Book: Man's Search for Meaning
What's the meaning of life? Viktor Frankl argued that we should stop asking this and think of ourselves as those who were being questioned by life daily and hourly. It didn't matter what we expected from life, but rather what life expected us.
Furthermore, the meaning of life differs from person to person, from moment to moment. It's impossible to define it for everyone. To ask the meaning of life generally is like asking a chess champion: "Tell me, Master, what is the best move in the world?"
Each person is questioned by life, and they can only respond by being responsible. Thus, Viktor Frankl sees responsibleness as the very essence of human existence in his psychotherapeutic method logotherapy.
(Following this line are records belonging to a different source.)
-- ==== Sys2Proof/Laws/PulseEncoder.lean ====
section
/-! SUPPORT. What the micro-steps, the sequencer and a transmission do, each said once. -/

namespace Sys2Proof.Machine

/-! One bit step. -/

/-- The bit step appends the events of the case table (R86), leaves its pending pulse, and advances. -/
theorem State.bitStep_eq (s : State) :
    s.bitStep =
      (({ s with tx := s.tx ++ (pulseStep s.pending.toNat s.nextType s.currentBit).1 } : State).setPulse 1
        (pulseStep s.pending.toNat s.nextType s.currentBit).2.2).advance := by
  unfold State.bitStep
  rcases s.nextType with _ | _ <;> rcases s.currentBit with _ | _ <;>
    simp [State.stepS0, State.stepS1, State.stepM0, State.stepM1, State.txEmit, State.setPulse, pulseStep]

/-- After any bit step one unit is pending (R91 (a)). -/
theorem pulseStep_pending (p : Nat) (nt : PulseType) (b : Bool) : (pulseStep p nt b).2.1 = 1 := by
  rcases nt with _ | _ <;> rcases b with _ | _ <;> rfl

/-- The type left pending is the type of the bit's second half: mark after a 1, space after a 0 (R82 to R85). -/
theorem pulseStep_nextType (p : Nat) (nt : PulseType) (b : Bool) :
    (pulseStep p nt b).2.2 = if b then .mark else .space := by
  rcases nt with _ | _ <;> rcases b with _ | _ <;> rfl

theorem bitRun_cons (b : Bool) (rest : List Bool) (p : Nat) (nt : PulseType) :
    bitRun (b :: rest) p nt =
      ((pulseStep p nt b).1 ++ (bitRun rest 1 (pulseStep p nt b).2.2).1,
        (bitRun rest 1 (pulseStep p nt b).2.2).2) := by
  simp [bitRun, pulseStep_pending]

/-! The sequencer. -/

theorem State.runToIdle_idle (k : Nat) (s : State) (h : s.phase = .idle) : s.runToIdle k = s := by
  cases k <;> simp [State.runToIdle, h]

theorem State.runToIdle_step (k : Nat) (s : State) (h : s.phase ≠ .idle) :
    s.runToIdle (k + 1) = s.microStep.runToIdle k := by
  simp [State.runToIdle, h]

/-- The state after a bit run: the events and the last pending pulse, at the trail (R86, R95). -/
def State.afterBits (s : State) (run : List TxEvent × Nat × PulseType) : State :=
  { s with tx := s.tx ++ run.1, pending := 1, nextType := run.2.2, bitIdx := 0, phase := .trail }

/-- The bit run of the sequencer is the pure bit run over the bits from `BITIDX` down to 0 (R86, R95). -/
theorem State.runToIdle_bits (n k : Nat) (s : State) (hn : n < 64) (hphase : s.phase = .bits)
    (hidx : s.bitIdx = BitVec.ofNat 6 n) :
    s.runToIdle (n + 1 + k) =
      (s.afterBits (bitRun (bitsBelow s.frame (n + 1)) s.pending.toNat s.nextType)).runToIdle k := by
  induction n generalizing s with
  | zero =>
    have hbit : s.currentBit = s.frame.getLsbD 0 := by simp [State.currentBit, hidx]
    rw [show 0 + 1 + k = k + 1 by omega, State.runToIdle_step k s (by simp [hphase])]
    simp [State.microStep, hphase, State.bitStep_eq, State.advance, hidx, State.afterBits, bitsBelow, bitRun,
      State.setPulse, State.setSeq, hbit]
  | succ n ih =>
    have hbit : s.currentBit = s.frame.getLsbD (n + 1) := by
      simp [State.currentBit, hidx, Nat.mod_eq_of_lt hn]
    have hne : BitVec.ofNat 6 (n + 1) ≠ 0#6 := by
      intro h
      have := congrArg BitVec.toNat h
      simp [Nat.mod_eq_of_lt hn] at this
    have hpred : BitVec.ofNat 6 (n + 1) - 1#6 = BitVec.ofNat 6 n := by
      apply BitVec.eq_of_toNat_eq
      simp
      omega
    rw [show n + 1 + 1 + k = (n + 1 + k) + 1 by omega, State.runToIdle_step _ s (by simp [hphase])]
    have hadv : s.microStep =
        { s with
          tx := s.tx ++ (pulseStep s.pending.toNat s.nextType s.currentBit).1
          pending := 1
          nextType := (pulseStep s.pending.toNat s.nextType s.currentBit).2.2
          bitIdx := BitVec.ofNat 6 n } := by
      simp [State.microStep, hphase, State.bitStep_eq, State.advance, hidx, hne, State.setPulse, State.setSeq, hpred]
    rw [hadv, ih _ (by omega) (by simp [hphase]) (by simp)]
    simp [State.afterBits, bitsBelow, bitRun_cons, hbit]

/-- The type left pending by a bit run is decided by its last bit. -/
theorem bitRun_bitsBelow_nextType (f : FrameWord) (n p : Nat) (nt : PulseType) :
    (bitRun (bitsBelow f (n + 1)) p nt).2.2 = if f.getLsbD 0 then .mark else .space := by
  induction n generalizing p nt with
  | zero => simp [bitsBelow, bitRun_cons, bitRun, pulseStep_nextType]
  | succ n ih => rw [bitsBelow, bitRun_cons]; exact ih _ _

theorem bitRun_bitsBelow_pending (f : FrameWord) (n p : Nat) (nt : PulseType) :
    (bitRun (bitsBelow f (n + 1)) p nt).2.1 = 1 := by
  induction n generalizing p nt with
  | zero => simp [bitsBelow, bitRun_cons, bitRun]
  | succ n ih => rw [bitsBelow, bitRun_cons]; exact ih _ _

theorem repetition_eq (f : FrameWord) :
    repetition f = .mark 3 :: ((bitRun (bitsBelow f 34) 3 .space).1 ++ [.space 1]) := by
  have h := bitRun_bitsBelow_pending f 33 3 .space
  simp only [repetition, bits, frameBits, Config.headerSpace, Config.headerMark, Config.bitCount] at *
  simp [h]

/-- The state after the repetition that ends with `REP` = `r` (R87, R88). -/
def State.afterRep (s : State) : State :=
  { s with
    tx := s.tx ++ repetition s.frame
    pending := 1
    nextType := if s.frame.getLsbD 0 then .mark else .space
    bitIdx := 0
    rep := if s.rep = 2 then 2 else s.rep + 1
    phase := if s.rep = 2 then .footer else .header }

/-- One repetition of the sequencer emits `rep(f)` (R88, R95). -/
theorem State.runToIdle_rep (k : Nat) (s : State) (hphase : s.phase = .header) :
    s.runToIdle (36 + k) = s.afterRep.runToIdle k := by
  rw [show 36 + k = (33 + 1 + (1 + k)) + 1 by omega, State.runToIdle_step _ s (by simp [hphase])]
  have hheader : s.microStep =
      { s with tx := s.tx ++ [.mark 3], pending := 3, nextType := .space, bitIdx := 33, phase := .bits } := by
    simp [State.microStep, hphase, State.header, State.txEmit, State.setPulse, State.setSeq, Config.headerMark,
      Config.headerSpace, Config.bitCount]
  rw [hheader, State.runToIdle_bits 33 (1 + k) _ (by omega) (by simp) (by simp),
    show 1 + k = k + 1 by omega, State.runToIdle_step _ _ (by simp [State.afterBits])]
  congr 1
  have hnt := bitRun_bitsBelow_nextType s.frame 33 3 .space
  by_cases hrep : s.rep = 2#2
  · simp [State.microStep, State.afterBits, State.trail, State.afterRep, hrep, Config.repeatCount, State.txEmit,
      State.setSeq, repetition_eq, hnt]
  · simp [State.microStep, State.afterBits, State.trail, State.afterRep, hrep, Config.repeatCount, State.txEmit,
      State.setSeq, repetition_eq, hnt]

/-- What a transmission does, whatever the state it starts in (R24, R90). -/
theorem State.transmit_eq (s : State) : s.transmit = s.transmitted := by
  have h109 : microStepsPerTransmission = 36 + (36 + (36 + (0 + 1))) := rfl
  unfold State.transmit
  rw [h109, State.runToIdle_rep _ _ (by simp [State.startTransmission]),
    State.runToIdle_rep _ _ (by simp [State.startTransmission, State.afterRep]),
    State.runToIdle_rep _ _ (by simp [State.startTransmission, State.afterRep]),
    State.runToIdle_step _ _ (by simp [State.startTransmission, State.afterRep]), State.runToIdle]
  simp [State.microStep, State.startTransmission, State.afterRep, State.footer, State.txEmit, State.setSeq,
    State.setTxCall, State.serveCall, TxEvent.produced, State.transmitted, events, pulses, Config.footerMark]

end Sys2Proof.Machine
end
Responsibleness is embedded in the categorical imperative of logotherapy: "Live as if you were living already for the second time and as if you had acted the first time as wrongly as you are about to act now!" This principle invites us to imagine that the present is past and, the past may yet be changed and amended.
Related to this aspect of the meaning of life, Carl Jung said slightly differently: "The meaning of my existence is that life has addressed a question to me. Or, conversely, I myself am a question which is addressed to the world, and I must communicate my answer, for otherwise I am dependent upon the world's answer."